Supplied entries.

################

/-- Vectors V1: bit 7 discarded, the smallest value. -/
theorem test_ofsdec :
    observe (.ofsdec 0xC1) State.reset = some ⟨[.ok (.int (-63))], []⟩ ∧
      observe (.ofsdec 0x40) State.reset = some ⟨[.ok (.int (-64))], []⟩ := by decide

/-- Vectors V1. -/
theorem test_ofsenc :
    observe (.ofsenc (-62)) State.reset = some ⟨[.ok (.byte 0x42)], []⟩ ∧
      observe (.ofsenc 64) State.reset = some ⟨[.rejValue], []⟩ := by decide

/-- Vectors V1. -/
theorem test_regaddr : observe (.regaddr 0xB) State.reset = some ⟨[.ok (.byte 0xB0)], []⟩ := by decide

/-- Vectors V4: a clean status. -/
theorem test_init_clean :
    observe (.init none) (fresh (control 0x24 0x8F) (static 3)) = some ⟨[.ok .empty], [(.read, 0xF0, [0x8F])]⟩ := by
  decide

/-- Vectors V4 and program P1: a power anomaly. -/
theorem test_init_anomaly :
    observe (.init none) (fresh (control 0xC7 0x5F) (static 3)) =
      some ⟨[.warnStatus], [(.read, 0xF0, [0x5F]), (.write, 0xE0, [0x00]), (.write, 0xF0, [0x00])]⟩ := by decide

/-- Vectors V2: every byte full, and the mask on each. -/
theorem test_rddt :
    observe .rddt (ready (Memory.writeAll [] [0, 1, 2, 3, 4, 5, 6] [0x7F, 0xFF, 0xBF, 0xFF, 0xFF, 0xFF, 0xFF] [])
        (static 1)) =
      some ⟨[.ok (.dateTime { year := 165, month := 25, date := 45, weekday := 7, hours := 45, minutes := 85,
                              seconds := 85 })],
        [(.read, 0x00, [0x7F, 0xFF, 0xBF, 0xFF, 0xFF, 0xFF, 0xFF])]⟩ := by decide

/-- Vectors V2: a computed weekday, VDET alone cleared. -/
theorem test_wrdt :
    observe (.wrdt (some 0) (some 0) (some 0) (some 29) (some 2) (some 24) none) (ready (control 0 0x4F) (static 3)) =
      some ⟨[.ok .empty], [(.write, 0x00, [0x00, 0x00, 0x80, 0x04, 0x29, 0x02, 0x24]), (.read, 0xF0, [0x4F]),
        (.write, 0xF0, [0x0F])]⟩ := by decide

/-- Vectors V2: the order of the checks; the weekday's field code. -/
theorem test_wrdt_errors :
    observe (.wrdt (some 60) (some 60) (some 24) (some 0) (some 0) (some 100) none) (ready [] (static 3)) =
        some ⟨[.errArg .seconds], []⟩ ∧
      observe (.wrdt (some 0) (some 0) (some 0) (some 1) (some 1) (some 0) (some 7)) (ready [] (static 3)) =
        some ⟨[.errArg .weekday], []⟩ := by decide

/-- Vectors V3. -/
theorem test_ofsget :
    observe .ofsget (ready (Memory.write [] 7 0xC1) (static 1)) =
      some ⟨[.ok (.int (-63))], [(.read, 0x70, [0xC1])]⟩ := by decide

/-- Vectors V3. -/
theorem test_ofsset :
    observe (.ofsset (-62)) (ready [] (static 1)) = some ⟨[.ok .empty], [(.write, 0x70, [0x42])]⟩ ∧
      observe (.ofsset (-63)) (ready [] (static 1)) = some ⟨[.rejValue], []⟩ := by decide

/-- Vectors V4. -/
theorem test_ctmode :
    observe (.ctmode (some 3)) (ready (control 0xC4 0) (static 2)) =
        some ⟨[.ok .empty], [(.read, 0xE0, [0xC4]), (.write, 0xE0, [0xC3])]⟩ ∧
      observe (.ctmode (some 4)) (ready (control 0xC4 0) (static 2)) =
        some ⟨[.ok .empty], [(.read, 0xE0, [0xC4]), (.write, 0xE0, [0xC0])]⟩ := by decide

/-- Vectors V5. -/
theorem test_dalmset :
    observe (.dalmset (some 6) (some 30)) (ready [] (static 3)) =
      some ⟨[.ok .empty], [(.read, 0xE0, [0x00, 0x00]), (.write, 0xE0, [0x40, 0x00]), (.write, 0xB0, [0x30, 0x06])]⟩ := by
  decide

/-- Vectors V5: the read comes before the check, minutes before hours. -/
theorem test_dalmset_error :
    observe (.dalmset (some 24) (some 60)) (ready (control 0xD3 0x08) (static 3)) =
      some ⟨[.errArg .minutes], [(.read, 0xE0, [0xD3, 0x08])]⟩ := by decide

/-- Vectors V5. -/
theorem test_dalmclr :
    observe .dalmclr (ready (control 0xFF 0xFF) (static 3)) =
      some ⟨[.ok .empty], [(.read, 0xE0, [0xFF, 0xFF]), (.write, 0xE0, [0xBF, 0xFE]), (.write, 0xB0, [0x00, 0x00])]⟩ := by
  decide

/-- Vectors V5. -/
theorem test_dalmrst :
    observe .dalmrst (ready (control 0x00 0xFF) (static 3)) =
      some ⟨[.ok .empty], [(.read, 0xE0, [0x00, 0xFF]), (.write, 0xE0, [0x40, 0xFE])]⟩ := by decide

/-- Vectors V5. -/
theorem test_walmset :
    observe (.walmset (some 23) (some 59) 0x7F) (ready (control 0x53 0x0A) (static 3)) =
      some ⟨[.ok .empty], [(.read, 0xE0, [0x53, 0x0A]), (.write, 0xE0, [0xD3, 0x08]),
        (.write, 0x80, [0x59, 0x23, 0x7F])]⟩ := by decide

/-- Program P4: a zero mask sends the mirror's `x[10]`, over what another agent had set. -/
theorem test_walmset_no_mask :
    observe (.walmset (some 8) (some 0) 0) (ready (Memory.write [] 10 0x3E) (static 3)) =
      some ⟨[.ok .empty], [(.read, 0xE0, [0x00, 0x00]), (.write, 0xE0, [0x80, 0x00]),
        (.write, 0x80, [0x00, 0x08, 0x00])]⟩ := by decide

/-- Vectors V5. -/
theorem test_walmclr :
    observe .walmclr { ready (control 0xFF 0xFF) (static 3) with x := (Vector.replicate 16 0).set 10 0x41 } =
      some ⟨[.ok .empty], [(.read, 0xE0, [0xFF, 0xFF]), (.write, 0xE0, [0x7F, 0xFD]),
        (.write, 0x80, [0x00, 0x00, 0x41])]⟩ := by decide

/-- Vectors V5. -/
theorem test_walmrst :
    observe .walmrst (ready (control 0x00 0xFF) (static 3)) =
      some ⟨[.ok .empty], [(.read, 0xE0, [0x00, 0xFF]), (.write, 0xE0, [0x80, 0xFD])]⟩ := by decide

/-- 20_memory.md R39: seconds are read before the device's own update, minutes after it. -/
theorem test_update_within_a_read :
    observe .rddt (ready [] [{ drift := [(0, 0x59), (1, 0x30)], within := [[(0, 0x00), (1, 0x31)]], answer := .done }]) =
      some ⟨[.ok (.dateTime { year := 0, month := 0, date := 0, weekday := 0, hours := 0, minutes := 31, seconds := 59 })],
        [(.read, 0x00, [0x59, 0x31, 0x00, 0x00, 0x00, 0x00, 0x00])]⟩ := by decide

/-- 20_memory.md R39: the device changes Control1 after it was delivered and Control2 before it is; a transfer that fails
after one byte has no update after it. -/
theorem test_update_within_a_write :
    let e := fun a : Answer => { drift := [], within := [[(14, 0x11), (15, 0x22)]], answer := a }
    ends .dalmrst (ready (control 0 0x0F) [EnvEvent.static, e .done])
        (fun t => t.mem.read 14 == 0x11 && t.mem.read 15 == 0x0E) = true ∧
      ends .dalmrst (ready (control 0 0x0F) [EnvEvent.static, e (.failed 1)])
        (fun t => t.mem.read 14 == 0x40 && t.mem.read 15 == 0x0F) = true := by decide

/-! ### Witnesses: the hypotheses of each statement, met together, at boundary values -/

/-- The host presents the command `p`. -/
def presenting (p : CommandPort) (s : State) : State := { s with program := [p] }

/-- Two bundles that differ only in ports BCD2DEC does not read. -/
theorem witness_DecodeReadsOnlyTheCommandsPorts :
    let p := { CommandPort.blank 0x00 with b := 0x45 }
    let q := { CommandPort.blank 0x00 with b := 0x45, d := 7 }
    decode p = .ok (.bcd2dec 0x45) ∧ q.op = p.op ∧ (Instr.bcd2dec 0x45).samePorts p q ∧ p ≠ q :=
  ⟨by decide, by decide, rfl, by decide⟩

theorem witness_ReservedCodesEndWithErrOp :
    let s := presenting (CommandPort.blank 0x06) State.reset
    s.hung = false ∧ s.fetch = some (CommandPort.blank 0x06) ∧
      decode (CommandPort.blank 0x06) = .error (.reservedOp 0x06) ∧
      decode (CommandPort.blank 0x1F) = .error (.reservedOp 0x1F) ∧ decode (CommandPort.blank 0x16) = .ok .walmrst := by
  decide

theorem witness_StepRunsTheDecodedCommand :
    let s := presenting (encode .rddt) (ready [] (static 1))
    s.hung = false ∧ s.fetch = some (encode .rddt) ∧ decode (encode .rddt) = .ok .rddt ∧
      ends .rddt s (fun t => !t.hung) = true := by decide

theorem witness_StepRunsTheDecodedCommand_hung :
    let s := presenting (encode .rddt) (ready [] hanging)
    s.hung = false ∧ s.fetch = some (encode .rddt) ∧ decode (encode .rddt) = .ok .rddt ∧
      ends .rddt s (fun t => t.hung) = true := by decide

theorem witness_StepRunsTheDecodedCommand_refused :
    let s := presenting (encode (.dec2bcd 100)) State.reset
    s.hung = false ∧ s.fetch = some (encode (.dec2bcd 100)) ∧
      decode (encode (.dec2bcd 100)) = .ok (.dec2bcd 100) ∧
      exec (.dec2bcd 100) s = .refused (.dec2bcdOutsideDomain 100) := ⟨by decide, by decide, by decide, rfl⟩

theorem witness_BlockWaitsOrDoesNotGoOn :
    State.hung { State.reset with hung := true } = true ∧
      (let s := { presenting (encode .rddt) State.reset with cp := 1 }
      s.hung = false ∧ s.program.length ≤ s.cp) := by decide

theorem witness_Dec2bcdPacksTwoDigits :
    ((0 : Int) ≤ 0 ∧ (0 : Int) ≤ 99) ∧ ((0 : Int) ≤ 99 ∧ (99 : Int) ≤ 99) ∧ ¬((0 : Int) ≤ -1 ∧ (-1 : Int) ≤ 99) ∧
      ¬((0 : Int) ≤ 100 ∧ (100 : Int) ≤ 99) := by decide

/-- Both sides of the converse: a valid BCD byte has both, and a byte with a bad digit neither. -/
theorem witness_BcdRoundTrips :
    (bcd2dec 0x99 ≤ 99 ∧ dec2bcd (bcd2dec 0x99) = 0x99) ∧ ¬(bcd2dec 0x1F ≤ 99 ∧ dec2bcd (bcd2dec 0x1F) = 0x1F) := by
  decide

/-- Inside: the two corners. Outside: one bound at a time. -/
theorem witness_WdayGivesTheWeekday :
    wdayDomain 1 1 1 = true ∧ wdayDomain 31 12 1 = true ∧ wdayDomain 0 1 1 = false ∧ wdayDomain 32 1 1 = false ∧
      wdayDomain 1 0 1 = false ∧ wdayDomain 1 13 1 = false ∧ wdayDomain 1 1 0 = false := by decide

/-- The first day of year 1, the last day of a year, a leap day. -/
theorem witness_WeekdayFollowsTheGregorianCalendar :
    ((1 : Int) ≤ daysIn 1 1 ∧ nextDay 1 1 1 = (2, 1, 1)) ∧ ((31 : Int) ≤ daysIn 12 2099 ∧
      nextDay 31 12 2099 = (1, 1, 2100)) ∧ ((29 : Int) ≤ daysIn 2 2000 ∧ nextDay 29 2 2000 = (1, 3, 2000)) ∧
      nextDay 28 2 2100 = (1, 3, 2100) := by decide

theorem witness_OfsencMasksOrRejects :
    ((-62 : Int) ≤ -62 ∧ (-62 : Int) ≤ 63) ∧ ((-62 : Int) ≤ 63 ∧ (63 : Int) ≤ 63) ∧
      ((-63 : Int) < -62 ∨ (63 : Int) < -63) ∧ ((64 : Int) < -62 ∨ (63 : Int) < 64) := by decide

/-- A command on each side of the equivalence. -/
theorem witness_OnlyTheTwoDomainsAreRefused :
    exec (.wday 1 13 2024) State.reset = .refused (.wdayOutsideDomain 1 13 2024) ∧
      (Instr.wday 1 13 2024).inDomain = false ∧ (Instr.wday 1 12 2024).inDomain = true := ⟨rfl, by decide, by decide⟩

theorem witness_InitedGatesTheCommands :
    (∃ t, exec (.init none) (fresh [] (failing 0 0)) = .next t ∧ t.outcomes = [.errBus] ∧ t.inited = true) ∧
      (Instr.rddt.isDevice = true ∧ State.reset.inited = false) ∧ (ready [] []).inited = true ∧
      (Instr.dec2bcd 99).isCodec = true ∧ (Instr.dec2bcd 99).inDomain = true :=
  ⟨⟨_, rfl, by decide⟩, by decide⟩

################

What you will do. Line count for the word "seconds": please state how many lines of the records above contain it, and nothing else.

Response area. 4